The Chinese Communist Party and the Chinese people decided to achieve what had seemed impossible only a few decades earlier.
However, this article is about India and its difficulties in attracting FDI. The United States is increasingly concerned about China's rise and no longer appears willing to allow capital to flow as freely to developing countries as it once did. President Trump has repeatedly advocated bringing manufacturing back to the United States.
It is interesting to note that electricity consumption in the United States has remained relatively stable over the past two decades, while China's electricity consumption has increased dramatically. Today, China consumes substantially more electricity than the United States.
In short, the current American policy environment is encouraging manufacturers to invest in the United States. It is also true that increasing automation and the use of robots in manufacturing have reduced some of the cost disadvantages associated with producing goods in high-wage countries. This is not necessarily good news for countries such as India.

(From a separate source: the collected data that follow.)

/-- BOOT block state (Table 1.11). -/
structure Boot where
  /-- BOOT_STAGE.STAGE, 4 bits (Table 1.5). -/
  stage : Nat := 0
  /-- BOOT_STAGE.BARE, 1 bit (R43). -/
  bare : Bool := false
  /-- BOOT_STAGE.RUNNING, 1 bit: stage 0x9 reached. -/
  running : Bool := false
  /-- BOOT_REASON.REASON, 8 bits. -/
  reason : Nat := 0
  /-- BOOT_REASON.STAGE_AT, 8 bits. -/
  stageAt : Nat := 0
  /-- COPY_A_STATUS and COPY_A_SEQ. -/
  copyA : CopyStatus := {}
  /-- COPY_B_STATUS and COPY_B_SEQ. -/
  copyB : CopyStatus := {}
  /-- SELECT.RUN_COPY, 1 bit: false = A runs. -/
  runB : Bool := false
  /-- SELECT.DIVERGE, 1 bit (Table 1.6). -/
  diverge : Bool := false
  /-- SELECT.SEQ_TIE, 1 bit (Table 1.6). -/
  seqTie : Bool := false
  /-- The tick at which the present boot stage began (R40). -/
  stageSince : Nat := 0
  /-- The D04 count of the present bring-up (R270). -/
  startTick : Nat := 0
  /-- BOOT_TIME.MS, 20 bits. -/
  bootMs : Nat := 0
  /-- RESET_CAUSE.POR, 1 bit. -/
  causePor : Bool := true
  /-- RESET_CAUSE.PIN, 1 bit. -/
  causePin : Bool := false
  /-- RESET_CAUSE.WDOG, 1 bit. -/
  causeWdog : Bool := false
  /-- RESET_CAUSE.COLD, 1 bit. -/
  causeCold : Bool := false
  /-- STAGING_STATUS.STATE, 2 bits. -/
  stgState : Nat := 0
  /-- STAGING_STATUS.LAST, 8 bits. -/
  stgLast : Nat := 0
  /-- STAGING_STATUS.REJECT, 4 bits (R47 check 6). -/
  stgReject : Nat := 0
  /-- The consent reference of the staging in progress (R497). -/
  stgRef : Nat := 0
  /-- STAGED_SEQ, 32 bits. -/
  stagedSeq : Nat := 0
  /-- BOOT.ACTIVATE_DT of the pending copy, 64 bits. -/
  activateDt : DWord := 0
  /-- RESEAT_STATUS.ACTIVE, 1 bit: the reseat lock is held (R51). -/
  reseatActive : Bool := false
  /-- RESEAT_STATUS.RESULT, 8 bits. -/
  reseatResult : Nat := 0
  /-- RESEAT_STATUS.DUR, 16 bits, 0.1 ms units. -/
  reseatDur : Nat := 0
  /-- RESEAT_COUNT, 16 bits, saturating. -/
  reseatCount : Half := 0
  /-- How far the reseat that holds the lock has come (Table 1.9): 0 no lock, 1 lock taken, 2 switched, 3 STATE byte
  programmed. -/
  reseatPhase : Nat := 0
  /-- A unit was fenced before the switch point, and the reseat rolls back (R540), 1 bit. -/
  reseatFenced : Bool := false
  /-- The tick at which its lock was taken (R52). -/
  reseatSince : Nat := 0
  /-- The configuration that ran before its switch point. -/
  reseatOld : Option RunImage := none
  /-- Triggers 2 to 7 that fell due while its lock was held, up to the switch point (R140). -/
  reseatTrigs : List (Nat × Nat) := []
  /-- The tick of the last unlock of a reseat (R54). -/
  unlockAt : Nat := 0
  /-- A reseat requested and waiting for its lock (R50, R51): the RESEAT job that asked, if one did. -/
  reseatWait : Option (Option Nat) := none
  /-- Who asked for it. -/
  reseatActor : Actor := ⟨0, 0⟩
  /-- Header and trailer CMAC of the amendment staged last since the start (Table 10.6). -/
  amendHead : List Byte := []
  amendMac : List Byte := []
  /-- Slots that a reseat has still to load; a forced halt leaves them to be loaded when the core resumes (R58, R481). -/
  reload : List Nat := []
  /-- Requests deferred during a staging, oldest first (R60). -/
  deferred : List Deferred := []
  /-- LOAD_CTRL.RESULT, 8 bits. -/
  loadResult : Nat := 0
  /-- LOAD_CTRL.COPY, 1 bit. -/
  loadCopyB : Bool := false
  /-- LOAD_ADDR.PAGE, 8 bits. -/
  loadPage : Nat := 0
  /-- LOAD_BUF, 256 bytes. -/
  loadBuf : List Byte := List.replicate 256 0
  /-- The copy that the last ERASE of the load path named (R45). -/
  loadTarget : Option Bool := none
  /-- First-page header bytes 0x00 to 0x0F held back until FINISH (R45). -/
  loadHead : Option (List Byte) := none
  /-- IDENT.SEAL.SEAL_DT_BAD, 1 bit, judged at stage 0x2 (R34). -/
  sealDtBad : Bool := false
  /-- The running image. -/
  img : RunImage := {}
  deriving DecidableEq, Repr, Inhabited

/-! ### Lintel, clocks and device time (chapter 2) -/

/-- The energy governor (R83 to R87, R616; Table 2.10). -/
structure Governor where
  /-- GOV_ALLOW, 32 bits, µC. -/
  allow : Nat := 0
  /-- GROUP_TODAY[0 to 7], 32 bits each, µC (Table 2.5). -/
  today : Vector Nat 8 := Vector.replicate 8 0
  /-- GROUP_YESTERDAY[0 to 7], 32 bits each, µC. -/
  yesterday : Vector Nat 8 := Vector.replicate 8 0
  /-- Today's spend of class C, µC (R86). -/
  cSpent : Nat := 0
  /-- Today's spend of class H, µC (R86). -/
  hSpent : Nat := 0
  /-- GOV_DAY.DAY_INDEX, 16 bits (R83, R616). -/
  dayIndex : Nat := 0
  /-- The D04 count at which the present governor day began (R83). -/
  dayStart : Nat := 0
  /-- Lifetime VBAT charge, µC; GOV_USED shows it in mC (R83). -/
  usedUc : Nat := 0
  /-- Lifetime VBAK charge, µC; BAK_USED shows it in mC (R83). -/
  bakUc : Nat := 0
  /-- Held governor-day rolls, oldest first, with their DAY_INDEX; at most 255 (R616). -/
  held : List Nat := []
  /-- Consecutive evaluations on a bound (R4). -/
  clampRun : Nat := 0
  /-- GOV_FLAGS.LOOP_CLAMPED, 1 bit (R4). -/
  clamped : Bool := false
  /-- CLAMP_COUNT, 16 bits (R4). -/
  clampCount : Half := 0
  /-- GOV_FLAGS.C_EXHAUSTED, 1 bit. -/
  cExhausted : Bool := false
  /-- GOV_FLAGS.H_EXHAUSTED, 1 bit. -/
  hExhausted : Bool := false
  /-- GOV_FLAGS.SHOT_THROTTLE, 1 bit (R87). -/
  throttle : Bool := false
  /-- ENERGY_REFUSED, 16 bits. -/
  refused : Half := 0
  deriving DecidableEq, Repr, Inhabited

/-- Who holds the peak-current grant of R77. -/
inductive PeakHolder where
  | none | tx | program | erase
  deriving DecidableEq, Repr, Inhabited

/-- LINTEL block and AON supply state (Table 2.10). -/
structure Lintel where
  /-- SUPPLY_STATUS.VBAT_OK, 1 bit (R66). -/
  vbatOk : Bool := false
  /-- VIO is above VIO_OK (R604), 1 bit. -/
  vioOk : Bool := false
  /-- The main domain runs (R67, R604). -/
  mainOn : Bool := false
  /-- SUPPLY_STATUS.VBAK_LOW, 1 bit (R66). -/
  vbakLow : Bool := false
  /-- SUPPLY_STATUS.SRC, 1 bit: VAON from VBAK (R64). -/
  srcVbak : Bool := false
  /-- The AON reversal latch, 1 bit (R74). -/
  revLatch : Bool := false
  /-- VBAT is below the reversal limit now (R74). -/
  reversedNow : Bool := false
  /-- SUPPLY_STATUS.VBAT_REV, 1 bit (R74). -/
  vbatRev : Bool := false
  /-- The RETLOST latch, 1 bit (R70). -/
  retlost : Bool := true
  /-- COLD_STATUS.RETLOST, 1 bit (R70). -/
  coldStatus : Bool := false
  /-- The main domain was off since the last run (R71). -/
  wasOff : Bool := false
  /-- VBAT_MV.NOW, 16 bits. -/
  vbatMv : Nat := 0
  /-- VBAT_MV.MIN_LOADED, 16 bits. -/
  minLoaded : Nat := 0
  /-- VBAK_MV.NOW, 16 bits. -/
  vbakMv : Nat := 0
  /-- HANDOVER_COUNT, 16 bits (R71). -/
  handover : Half := 0
  /-- SWITCH_COUNT, 16 bits. -/
  switches : Half := 0
  /-- COLD_COUNT, 16 bits. -/
  coldCount : Half := 0
  /-- BROWNOUT_COUNT, 16 bits (R82). -/
  brownouts : Half := 0
  /-- LOSS_DT, 64 bits. -/
  lossDt : DWord := 0
  /-- No transmission starts until VBAT recovers (R81). -/
  txHeld : Bool := false
  /-- The tick of the last VBAT measurement (VBAT_MEAS_S). -/
  measuredAt : Nat := 0
  /-- The peak-load grant (R77). -/
  peak : PeakHolder := .none
  /-- A sector erase is suspended for a frame (R77). -/
  eraseSuspended : Bool := false
  /-- The 39 MHz crystal runs (XO_ON), 1 bit (R75). -/
  xoOn : Bool := false
  /-- The tick at which the last radio activity ended (R75 run-on). -/
  xoIdleSince : Nat := 0
  /-- The energy governor. -/
  gov : Governor := {}
  deriving DecidableEq, Repr, Inhabited

/-- CLOCK block state (Table 2.11). -/
structure Clock where
  /-- XL_STATUS.XL_OK, 1 bit. -/
  xlOk : Bool := true
  /-- XL_STATUS.ON_RC, 1 bit (R93). -/
  onRc : Bool := false
  /-- XL_STATUS.RETRIES, 8 bits. -/
  retries : Nat := 0
  /-- XL_RC_PPM, signed 16 bits. -/
  rcPpm : Int := 0
  /-- XO39_STATUS.OK, 1 bit. -/
  xoOk : Bool := false
  /-- XO39_STATUS.START_US, 16 bits. -/
  xoStartUs : Nat := 0
  /-- LINK_PPM, signed 16 bits (R92). -/
  linkPpm : Int := 0
  /-- MON_FAIL, 25 bits, latched. -/
  monFail : BitVec 25 := 0
  /-- TEST_EN is high (R600). -/
  testEn : Bool := false
  /-- Clock domain D25 runs (R96). -/
  d25 : Bool := false
  /-- The tick of the last crystal retry (R93). -/
  retryAt : Nat := 0
  /-- The tick of the last watchdog kick (R95). -/
  kickAt : Nat := 0
  /-- WDOG_STATUS.PAUSED, 1 bit (R95). -/
  wdogPaused : Bool := false
  deriving DecidableEq, Repr, Inhabited

/-- A set held for the next tick (R98). -/
structure PendingSet where
  /-- Adjust by the value, or set to it. -/
  adjust : Bool
  /-- SET_VALUE as it was taken. -/
  value : DWord
  /-- The role and master that asked for it (event type 6). -/
  actor : Actor
  deriving DecidableEq, Repr, Inhabited

/-- TIME block state (Table 2.16), held in AON. -/
structure TimeState where
  /-- DT_NOW, 64 bits (R14, R97). -/
  dt : DWord := 0
  /-- Ticks of 1/32768 s since VAON came up, from D04 or, while the crystal has failed, from D05: the time base of stamps
  that name no clock (R93, R97, log 5, DEDUCED). -/
  ticks : Nat := 0
  /-- D04 ticks alone since VAON came up, without the time that D05 keeps while the crystal has failed: what the spec counts
  on D04 is counted here (R83, R93, R100). -/
  d04 : Nat := 0
  /-- D04 ticks since the last authenticated set; UNSYNC_DAYS shows its days (R100). -/
  sinceSet : Nat := 0
  /-- INVALID, 1 bit (R100). -/
  invalid : Bool := true
  /-- Step sums of the eight streams, in DT units (R100). -/
  stepSums : Vector Nat 8 := Vector.replicate 8 0
  /-- LAST_SET_DT, 64 bits. -/
  lastSetDt : DWord := 0
  /-- LAST_STEP, signed 32 bits. -/
  lastStep : Int := 0
  /-- SET_COUNT, 16 bits. -/
  setCount : Half := 0
  /-- SET_VALUE, 64 bits. -/
  setValue : DWord := 0
  /-- SET_STATUS.PENDING with what it holds. -/
  pend : Option PendingSet := none
  /-- SET_STATUS.LAST, 8 bits. -/
  last : Nat := 0
  /-- DT boundaries passed and not yet raised: second, minute, hour, day (R622). -/
  due : Vector Bool 4 := Vector.replicate 4 false
  /-- A local minute boundary passed and not yet evaluated by the calendar (R309). -/
  calDue : Bool := false
  /-- High words held for a master by a read of a low word: master, word address of the high word, value (R292). -/
  latches : List (Nat × Nat × Word) := []
  deriving DecidableEq, Repr, Inhabited

/-! ### Coursing fabric and Mason core (chapter 3) -/

/-- Where a tag or granule was drawn from (R116, R117). -/
inductive Pool where
  | none | reserve (cls : Nat) | shared | lent
  deriving DecidableEq, Repr, Inhabited

/-- What an engine ended a job with (R111). -/
structure JobResult where
  /-- The status code (Table 0.8). -/
  status : Status := .done
  /-- QFLAGS of the record (Table 3.3). -/
  qflags : Nat := 0
  /-- The master that won a conflict. -/
  winner : Nat := 0
  /-- BEAT_CLASS (Table 3.4). -/
  beat : Nat := 0
  /-- RETRY_S (Table 3.4). -/
  retryS : Nat := 0
  /-- RESULT, 20 bits. -/
  result : Nat := 0
  /-- The bytes put into the job's output granules. -/
  out : List Byte := []
  deriving DecidableEq, Repr, Inhabited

India has largely surrendered its information technology market to American technology companies. In return, the United States has allowed significant outsourcing of software and IT-enabled services to India. American policymakers rarely discuss service trade because the United States remains a major beneficiary of the existing arrangement. India depends heavily on American-owned digital platforms and internet infrastructure, while the United States can outsource labour-intensive technology work to India.
American social media and technology companies enjoy enormous influence in India. Gmail, YouTube, WhatsApp, Instagram, and other American platforms dominate the digital landscape. Large quantities of public and private data are stored on cloud infrastructure owned by foreign companies. This raises important questions about data sovereignty and national security.

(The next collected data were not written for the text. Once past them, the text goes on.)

-- ==== Sys2Proof/Machine/LinkState.lean ====
section
/-! DEFINITION. The link's connections and states that a fence and the keys also move (chapter 12). -/

namespace Sys2Proof.Machine

/-- A connection changed. -/
def modConn (c : Nat) (f : Conn → Conn) (s : State) : State := modLink (fun l => { l with conns := upd l.conns c f }) s

/-- The connection with an address. -/
def connOf (s : State) (addr : List Byte) : Option Nat :=
  (List.range 16).find? fun c => let x := nth s.link.conns c; x.kind != 0 && x.addr == addr

/-- The parent connection: kind 1, or 3 where the chosen beaconer is a reader. -/
def parentConn (s : State) : Option Nat :=
  ((List.range 16).find? fun c => (nth s.link.conns c).kind == 1)
    <|> ((List.range 16).find? fun c => (nth s.link.conns c).kind == 3)

/-- The plan in force. -/
def linkPlan (s : State) : PlanItem := at0 (items s).link.plans (b2n s.link.planF)

/-- A fragment of a LINK_SEND acknowledged by a next hop, or given up with the rest of its message; RESULT counts the
fragments that every next hop has acknowledged (Table 12.8). -/
def sendDone (job : Nat) (acked : Option Nat) (s : State) : State :=
  match s.link.sends.find? (fun x => x.job == job) with
  | none => s
  | some x =>
    let need := match acked with
      | some i => x.need.modify i (· - 1)
      | none => x.need
    let res := (need.filter (· == 0)).length % 16 + x.first % 2 ^ 20 * 16 % 2 ^ 20
    let clear := fun (t : State) => modLink (fun l =>
      { l with
        sends := l.sends.filter fun y => y.job != job
        conns := l.conns.map fun c => { c with queue := c.queue.filter fun f => f.job != some job } }) t
    if acked.isNone then engineEnds job { status := .slotMissed, result := res } (clear s)
    else if need.all (· == 0) then engineEnds job { status := .done, result := res } (clear s)
    else modLink (fun l => { l with sends := l.sends.map fun y => if y.job = job then { y with need := need } else y }) s

/-- A connection ends: its slot and queue are free, and sends that used it have missed their slot. -/
def freeConn (c : Nat) (s : State) : State :=
  let x := nth s.link.conns c
  let jobs := ((x.sent.toList ++ x.queue).filterMap (·.job)).eraseDups
  jobs.foldl (fun t j => sendDone j none t) (modConn c (fun _ => {}) s)

/-- SCAN entered (Table 12.6). -/
def enterScan (s : State) : State :=
  modLink (fun l =>
    { l with
      st := 1, depth := 0, root := List.replicate 8 0, best := none, join := none, reqWait := none
      lostSince := if l.st = 3 || l.st = 0 then s.time.ticks else l.lostSince
      scanAt := s.time.ticks, scanCh := 0 }) s

/-- After a connection has gone: the link looks for a parent again where that was it (Table 12.6). A reader's connection is
none, but where the link joined through it (R414; log 16, DEDUCED). -/
def parentGone (kind : Nat) (s : State) : State :=
  if kind = 1 || (kind = 3 && (parentConn s).isNone) then enterScan s else s

/-- A connection is lost (R430). -/
def loseConn (c : Nat) (s : State) : State :=
  let k := (nth s.link.conns c).kind
  let s1 := modLink (fun l => { l with connLost := satInc l.connLost }) (freeConn c s)
  parentGone k (raiseIf (k == 1) Src.parentLost s1)

/-- OFF entered: every connection is dropped without TERM (R441, R443). -/
def enterOff (s : State) : State :=
  modLink (fun l => { l with st := 0, depth := 0, best := none, join := none, reqWait := none, fwds := [], reasm := [], planChange := false })
    ((List.range 16).foldl (fun t c => if (nth t.link.conns c).kind = 0 then t else freeConn c t) s)

/-- The link-key slot and the end-to-end slot are loaded. -/
def linkKeys (s : State) : Bool :=
  (nth s.keys.slots (items s).link.linkSlot).full && (nth s.keys.slots (items s).link.e2eSlot).full

/-- Their keys can be used; a link that can neither seal nor open a frame is OFF as with empty slots (log 16, DEDUCED). -/
def linkUsable (s : State) : Bool := slotUsable s (items s).link.linkSlot && slotUsable s (items s).link.e2eSlot

/-- Whether a condition of OFF holds (Table 12.6). -/
def linkOff (s : State) : Bool :=
  !(s.lintel.mainOn && s.boot.running) || (items s).link.en == 0 || !linkUsable s || (winOf s .link).fenced || s.faults.grave

/-- The plan that the antenna watch asks for (R435). -/
def planWanted (s : State) : Bool := s.radio.watch == 2 && (items s).link.planFEn == 1

/-- A relay stops forwarding with the C share used up (R434). -/
def pauseSync (s : State) : State :=
  if (items s).link.nodeKind == 1 && s.lintel.gov.cExhausted && !s.link.relayPaused then
    setLevel Src.relayPaused true (modLink (fun l => { l with relayPaused := true }) s)
  else s

/-- The link follows its keys, its fence and the antenna watch: OFF, SCAN, and a change of plan, which once begun ends in
SCAN under the plan that the watch then asks for (Table 12.6, R423, R435, R443). -/
def linkSync (s : State) : State :=
  let live := (List.range 16).filter fun c => (nth s.link.conns c).kind != 0
  if linkOff s then
    if s.link.st = 0 then s
    else
      let lost := s.boot.running && (items s).link.en == 1 && !linkKeys s
      let s1 := enterOff s
      if lost then setLevel Src.linkKeyLost true s1 else s1
  else if s.link.st = 0 then
    setLevel Src.linkKeyLost false (enterScan (modLink (fun l => { l with planF := planWanted s }) s))
  else if planWanted s != s.link.planF || s.link.planChange then
    if live.isEmpty then
      pauseSync (enterScan (modLink (fun l => { l with planF := planWanted s, planChange := false }) s))
    else
      pauseSync (live.foldl (fun t c => modConn c (fun x => { x with termDue := x.termDue <|> some 3 }) t)
        (modLink (fun l => { l with planChange := true }) s))
  else pauseSync s

/-- The governor-day roll lets a paused relay forward again (R434). -/
def linkDayRoll (s : State) : State :=
  if s.link.relayPaused then setLevel Src.relayPaused false (modLink (fun l => { l with relayPaused := false }) s) else s

/-- The link at a job that its fabric stops. -/
def linkDrop (job : Nat) (s : State) : State :=
  modLink (fun l =>
    { l with
      sends := l.sends.filter fun y => y.job != job
      conns := l.conns.map fun c => { c with queue := c.queue.filter fun f => f.job != some job } }) s

/-- The link at a reseat's unlock (R55, R444). -/
def linkReseat (keep : Bool) (s : State) : State :=
  if keep || s.link.st = 0 then s
  else enterScan ((List.range 16).foldl (fun t c => if (nth t.link.conns c).kind = 0 then t else freeConn c t) s)

end Sys2Proof.Machine
end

It would be fair to say that if YouTube were suddenly banned in India, many young people would strongly oppose such a move. Recently, social media accounts critical of the government have attracted audiences larger than some major political parties. Technology platforms possess vast amounts of information about users, their interests, and their behaviour.
After opening its economy and digital space, India hoped that American and other foreign companies would invest heavily in manufacturing and create jobs on a scale similar to what occurred in China. Those investments would generate employment, increase consumption, and create a self-reinforcing cycle of economic growth. However, the geopolitical environment has changed.
If it is indeed American policy to prevent the emergence of another China, then India must rethink its economic strategy and learn from China's experience. The world no longer operates according to the rules of the twentieth century. Just as Indian policymakers began to understand the old formula of growth through globalisation, the formula itself began to change.
Collectively, India has struggled to adapt to this changing environment. For many years, people continued to hope that economic progress would eventually improve their lives. Even when little changed on the ground, successive governments maintained public optimism that prosperity was just around the corner.
Today, however, many Indians feel that even this hope is fading. The belief that each generation would live better than the previous one is becoming increasingly difficult to sustain. When hope disappears, social frustration and political instability become much harder to contain.